• _INSTRUCTIONS FOR THE TASK_:
Within the entries below, find the portion that opens with the line containing "(repeat' split at" and closes with the line containing "unfold State.takeIn". Retype that portion exactly and only.

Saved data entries
Start of Block
-- ==== Sys2Proof/Laws/Frame2.lean ====
section
/-! SUPPORT. Frame lemmas, part 2: operations that leave the queue, SRAM, flash and OTP alone. -/

namespace Sys2Proof.Machine

set_option linter.all false

@[simp] theorem State.modRun_vault (s : State) (i : Nat) (q : Nat) (n : Nat) (f : DescRun → DescRun) :
    (State.modRun s i q n f).vault = s.vault := by simp [State.modRun]

@[simp] theorem State.endDesc_vault (s : State) (i : Nat) (q : Nat) (n : Nat) (status : Nat) (result : Nat) :
    (State.endDesc s i q n status result).vault = s.vault := by simp [State.endDesc]

@[simp] theorem State.abortEngine_vault (s : State) (e : Nat) :
    (State.abortEngine s e).vault = s.vault := by
  unfold State.abortEngine
  (repeat' (first | (simp [vault_foldl, vault_foldl_fst, vault_foldl_snd, *]; done) | split | (refine vault_snd (by assumption) ?_) | (refine vault_fst (by assumption) ?_) | (refine (vault_foldl _ _ _ (fun s x => ?_)).trans ?_) | (refine (vault_foldl_fst _ _ _ (fun s x => ?_)).trans ?_) | (refine (vault_foldl_snd _ _ _ (fun s x => ?_)).trans ?_) | simp [vault_foldl, vault_foldl_fst, vault_foldl_snd, *]))

@[simp] theorem State.engineRestart_vault (s : State) (e : Nat) :
    (State.engineRestart s e).vault = s.vault := by simp [State.engineRestart]

@[simp] theorem State.writeEngCtl_vault (s : State) (e : Nat) (a : Nat) (v : W32) :
    (State.writeEngCtl s e a v).vault = s.vault := by simp [State.writeEngCtl]

@[simp] theorem State.writeOwner_vault (s : State) (r : Requester) (i : Nat) (a : Nat) (v : W32) :
    (State.writeOwner s r i a v).vault = s.vault := by simp [State.writeOwner]

@[simp] theorem State.headgateOpen_vault (s : State) (i : Nat) :
    (State.headgateOpen s i).vault = s.vault := by simp [State.headgateOpen]

@[simp] theorem State.headgateClose_vault (s : State) (i : Nat) :
    (State.headgateClose s i).vault = s.vault := by simp [State.headgateClose]

@[simp] theorem State.command_vault (s : State) (i : Nat) (cmd : Nat) (go : State → State) (hgo : ∀ s, (go s).vault = s.vault) :
    (State.command s i cmd go).vault = s.vault := by
  unfold State.command
  (repeat' (first | (simp [vault_foldl, vault_foldl_fst, vault_foldl_snd, *, hgo]; done) | split | (refine vault_snd (by assumption) ?_) | (refine vault_fst (by assumption) ?_) | simp [vault_foldl, vault_foldl_fst, vault_foldl_snd, *, hgo]))

@[simp] theorem State.cmdDone_vault (s : State) (i : Nat) :
    (State.cmdDone s i).vault = s.vault := by simp [State.cmdDone]

@[simp] theorem State.cmdBusy_vault (s : State) (i : Nat) (cmd : Nat) :
    (State.cmdBusy s i cmd).vault = s.vault := by simp [State.cmdBusy]

@[simp] theorem State.createInst_vault (s : State) (i : Nat) :
    (State.createInst s i).vault = s.vault := by simp [State.createInst]

@[simp] theorem State.presence_vault (s : State) (part : Nat) :
    (State.presence s part).vault = s.vault := by simp [State.presence]

@[simp] theorem State.dropFunction_vault (s : State) (i : Nat) :
    (State.dropFunction s i).vault = s.vault := by
  unfold State.dropFunction
  (repeat' (first | (simp [vault_foldl]; done) | split))

@[simp] theorem State.destroyInst_vault (s : State) (i : Nat) :
    (State.destroyInst s i).vault = s.vault := by simp [State.destroyInst]

@[simp] theorem State.startFreezeFences_vault (s : State) (i : Nat) :
    (State.startFreezeFences s i).vault = s.vault := by
  unfold State.startFreezeFences
  dsimp only
  (repeat' split) <;> simp [vault_foldl]

@[simp] theorem State.freezeInst_vault (s : State) (i : Nat) :
    (State.freezeInst s i).vault = s.vault := by
  unfold State.freezeInst
  dsimp only
  (repeat' split) <;> simp [vault_foldl]

@[simp] theorem State.cmdFailed_vault (s : State) (i : Nat) (cause : Nat) :
    (State.cmdFailed s i cause).vault = s.vault := by simp [State.cmdFailed]

@[simp] theorem State.evictAt_vault (s : State) (q : Nat) (need : Nat) (egresses : List Nat) (x4 : Nat) :
    (State.evictAt s q need egresses x4).1.vault = s.vault := by
  induction x4 generalizing s q need egresses with
  | zero => rfl
  | succ n ih => unfold State.evictAt; (repeat' (first | (simp [vault_foldl, vault_foldl_fst, vault_foldl_snd, *]; done) | split | (refine vault_snd (by assumption) ?_) | (refine vault_fst (by assumption) ?_) | simp [vault_foldl, vault_foldl_fst, vault_foldl_snd, *]))

theorem State.makeRoom_vault (s : State) (f : Frame) (egresses : List Nat) :
    ∀ out, (State.makeRoom s f egresses) = some out → out.vault = s.vault := by
  intro out ht
  unfold State.makeRoom at ht
  try dsimp only at ht
  (repeat' split at ht) <;> (first | cases ht | (injection ht with ht; subst ht)) <;> (repeat' (first | (simp [vault_foldl, vault_foldl_fst, vault_foldl_snd, *]; done) | split | (refine vault_snd (by assumption) ?_) | (refine vault_fst (by assumption) ?_) | (refine (vault_foldl _ _ _ (fun s x => ?_)).trans ?_) | (refine (vault_foldl_fst _ _ _ (fun s x => ?_)).trans ?_) | (refine (vault_foldl_snd _ _ _ (fun s x => ?_)).trans ?_) | simp [vault_foldl, vault_foldl_fst, vault_foldl_snd, *]))

@[simp] theorem State.refuseLive_vault (s : State) (f : Frame) (cs : List Copy) :
    (State.refuseLive s f cs).vault = s.vault := by
  unfold State.refuseLive
  dsimp only
  (repeat' split) <;> simp [vault_foldl]

@[simp] theorem State.takeIn_vault (s : State) (f : Frame) (cs : List Copy) : (State.takeIn s f cs).vault = s.vault := by
  have fold (l : List Copy) (s : State) : (l.foldl State.enqueue s).vault = s.vault := vault_foldl _ _ _ fun s x => by simp
  unfold State.takeIn
  generalize (if f.older then cs.map fun c => { c with older := true } else cs) = cs
  dsimp only
  split
  · rfl
  · split
    · split
      · simp
      · rw [fold, State.store_vault]
        exact State.makeRoom_vault _ _ _ _ ‹_›
    · rw [fold, State.store_vault]

@[simp] theorem State.drawNat_vault (s : State) :
    (State.drawNat s).2.vault = s.vault := by simp [State.drawNat]

theorem State.freeTag_vault (s : State) (rid : BitVec 16) (e : Nat) :
    ∀ t, (State.freeTag s rid e) = some t → t.2.vault = s.vault := by
  intro t ht
  simp only [State.freeTag, Option.map_eq_some_iff] at ht
  obtain ⟨a, _, rfl⟩ := ht
  simp

theorem State.freeTag_at {s t : State} {b : Bool} {rid : BitVec 16} {e : Nat} {g : BitVec 14}
    (h : (if b = true then none else s.freeTag rid e) = some (g, t)) : t.vault = s.vault := by
  split at h
  · cases h
  · exact State.freeTag_vault _ _ _ _ h

@[simp] theorem State.proxied_vault (s : State) (f : Frame) (c : Copy) (o : Nat) (record : Option Nat) :
    (State.proxied s f c o record).1.vault = s.vault := by
  unfold State.proxied
  dsimp only
  generalize hx : (if s.behind _ _ = true then none else s.freeTag (s.mgmtReqId o) _) = x
  rcases x with _ | ⟨g, t⟩
  · simp
  · have h := State.freeTag_at hx
    dsimp only
    rw [State.takeIn_vault]
    split
    · rw [State.modTag_vault, h]
    · exact h

@[simp] theorem State.place_vault (s : State) (f : Frame) (c : Copy) (owner : Option Nat) (record : Option Nat) :
    (State.place s f c owner record).1.vault = s.vault := by
  unfold State.place
  (repeat' (first | (simp [vault_foldl, vault_foldl_fst, vault_foldl_snd, *]; done) | split | (refine vault_snd (by assumption) ?_) | (refine vault_fst (by assumption) ?_) | simp [vault_foldl, vault_foldl_fst, vault_foldl_snd, *]))

@[simp] theorem State.launchCore_vault (s : State) (f : Frame) (c : Copy) (owner : Option Nat) :
    (State.launchCore s f c owner).vault = s.vault := by
  unfold State.launchCore
  (repeat' split) <;> simp

@[simp] theorem State.coreRead_vault (s : State) (fid : Nat) (p : Nat) (addr : W64) (len : Nat) (why : CoreWhy) :
    (State.coreRead s fid p addr len why).1.vault = s.vault := by
  unfold State.coreRead
  dsimp only
  (repeat' split) <;> simp [vault_foldl]

@[simp] theorem State.saveInst_vault (s : State) (i : Nat)  : (State.saveInst s i).vault = s.vault := by
  unfold State.saveInst
  refine State.command_vault _ _ _ _ fun s => ?_
  generalize s.saveBody i = b
  generalize upTo (4096 / savePiece) = l
  dsimp only
  split
  · rw [State.cmdFailed_vault, State.cmdBusy_vault]
  · generalize hr : State.coreRead _ _ _ _ _ _ = r
    have h := congrArg (fun p => State.vault (Prod.fst p)) hr
    rw [State.coreRead_vault, vault_foldl _ _ _ (by simp), State.cmdBusy_vault] at h
    obtain ⟨r, b⟩ := r
    cases b <;> simp [← h]

@[simp] theorem State.restoreInst_vault (s : State) (i : Nat) :
    (State.restoreInst s i).vault = s.vault := by
  unfold State.restoreInst
  (repeat' (first | (simp [vault_foldl, vault_foldl_fst, vault_foldl_snd, *]; done) | split | (refine vault_snd (by assumption) ?_) | (refine vault_fst (by assumption) ?_) | (refine (State.command_vault _ _ _ _ (fun s => ?_)).trans ?_) | (refine (vault_foldl _ _ _ (fun s x => ?_)).trans ?_) | (refine (vault_foldl_fst _ _ _ (fun s x => ?_)).trans ?_) | (refine (vault_foldl_snd _ _ _ (fun s x => ?_)).trans ?_) | simp [vault_foldl, vault_foldl_fst, vault_foldl_snd, *]))

@[simp] theorem State.thawInst_vault (s : State) (i : Nat) :
    (State.thawInst s i).vault = s.vault := by
  unfold State.thawInst
  dsimp only
  (repeat' split) <;> simp [vault_foldl]

@[simp] theorem State.moveInst_vault (s : State) (i : Nat) (cmd : Nat) (st : Nat) :
    (State.moveInst s i cmd st).vault = s.vault := by simp [State.moveInst]

@[simp] theorem State.instCommand_vault (s : State) (i : Nat) (cmd : Nat) :
    (State.instCommand s i cmd).vault = s.vault := by
  unfold State.instCommand
  (repeat' split) <;> simp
End of Block
• _TASK RESULT_:
  (repeat' split at ht) <;> (first | cases ht | (injection ht with ht; subst ht)) <;> (repeat' (first | (simp [vault_foldl, vault_foldl_fst, vault_foldl_snd, *]; done) | split | (refine vault_snd (by assumption) ?_) | (refine vault_fst (by assumption) ?_) | (refine (vault_foldl _ _ _ (fun s x => ?_)).trans ?_) | (refine (vault_foldl_fst _ _ _ (fun s x => ?_)).trans ?_) | (refine (vault_foldl_snd _ _ _ (fun s x => ?_)).trans ?_) | simp [vault_foldl, vault_foldl_fst, vault_foldl_snd, *]))

@[simp] theorem State.refuseLive_vault (s : State) (f : Frame) (cs : List Copy) :
    (State.refuseLive s f cs).vault = s.vault := by
  unfold State.refuseLive
  dsimp only
  (repeat' split) <;> simp [vault_foldl]

@[simp] theorem State.takeIn_vault (s : State) (f : Frame) (cs : List Copy) : (State.takeIn s f cs).vault = s.vault := by
  have fold (l : List Copy) (s : State) : (l.foldl State.enqueue s).vault = s.vault := vault_foldl _ _ _ fun s x => by simp
  unfold State.takeIn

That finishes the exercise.